RECORDS SUPPLIED below:

-- ==== Sys2Proof/Laws/Errors.lean ====
section
/-! SUPPORT. Laws/Errors.lean: what logging an error may change where its class cannot escalate. -/

set_option Elab.async false

namespace Sys2Proof.Machine

open Sys2Proof

/-- The log, the black box, the counters and the unit's flags, and pending bits of sources. -/
def mildFoot : Foot := ⟨0x200000c, 0x1800000000000000000000000001dd00000000000000000000000000000000000000000000000000000000000000000000000000000000000000000000000000000000001000000000000000000⟩

/-- A class of severity below 3 never escalates (R417, Table 14.2). -/
theorem State.logErr_mild {p : Foot} {s0 s : State} {e : ErrIn} (hs : severity e.cls ≠ 3) (hp : mildFoot.le p) (h0 : Follows p s0 s) :
    Follows p s0 (s.logErr e) := by
  unfold State.logErr
  simp only [hs, decide_false, Bool.false_and, Bool.false_eq_true, if_false]
  refine Follows.ite ?_ (Follows.ite ?_ ?_)
  · refine State.bump_follows 508 hp ?_
    refine State.set_follows 507 hp ?_
    exact State.bump_follows 504 hp h0
  · refine State.writeRecord_follows (hp.sub rfl) ?_
    refine State.set_follows 506 hp ?_
    exact State.bump_follows 504 hp h0
  · refine State.limited_follows (hp.sub rfl) ?_
    exact State.bump_follows 504 hp h0

theorem State.logErr_is (s : State) (e : ErrIn) (hs : severity e.cls ≠ 3) : Follows mildFoot s (s.logErr e) :=
  State.logErr_mild hs (Foot.le_refl _) (Follows.refl _ _)

end Sys2Proof.Machine
end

End of RECORDS SUPPLIED.

WHAT TO DO:
Return all of the material verbatim, with no line left out.

SOLUTION TO THE EXERCISE:
-- ==== Sys2Proof/Laws/Errors.lean ====
section
/-! SUPPORT. Laws/Errors.lean: what logging an error may change where its class cannot escalate. -/

set_option Elab.async false

namespace Sys2Proof.Machine

open Sys2Proof

/-- The log, the black box, the counters and the unit's flags, and pending bits of sources. -/
def mildFoot : Foot := ⟨0x200000c, 0x1800000000000000000000000001dd00000000000000000000000000000000000000000000000000000000000000000000000000000000000000000000000000000000001000000000000000000⟩

/-- A class of severity below 3 never escalates (R417, Table 14.2). -/
theorem State.logErr_mild {p : Foot} {s0 s : State} {e : ErrIn} (hs : severity e.cls ≠ 3) (hp : mildFoot.le p) (h0 : Follows p s0 s) :
    Follows p s0 (s.logErr e) := by
  unfold State.logErr
  simp only [hs, decide_false, Bool.false_and, Bool.false_eq_true, if_false]
  refine Follows.ite ?_ (Follows.ite ?_ ?_)
  · refine State.bump_follows 508 hp ?_
    refine State.set_follows 507 hp ?_
    exact State.bump_follows 504 hp h0
  · refine State.writeRecord_follows (hp.sub rfl) ?_
    refine State.set_follows 506 hp ?_
    exact State.bump_follows 504 hp h0
  · refine State.limited_follows (hp.sub rfl) ?_
    exact State.bump_follows 504 hp h0

theorem State.logErr_is (s : State) (e : ErrIn) (hs : severity e.cls ≠ 3) : Follows mildFoot s (s.logErr e) :=
  State.logErr_mild hs (Foot.le_refl _) (Follows.refl _ _)

end Sys2Proof.Machine
end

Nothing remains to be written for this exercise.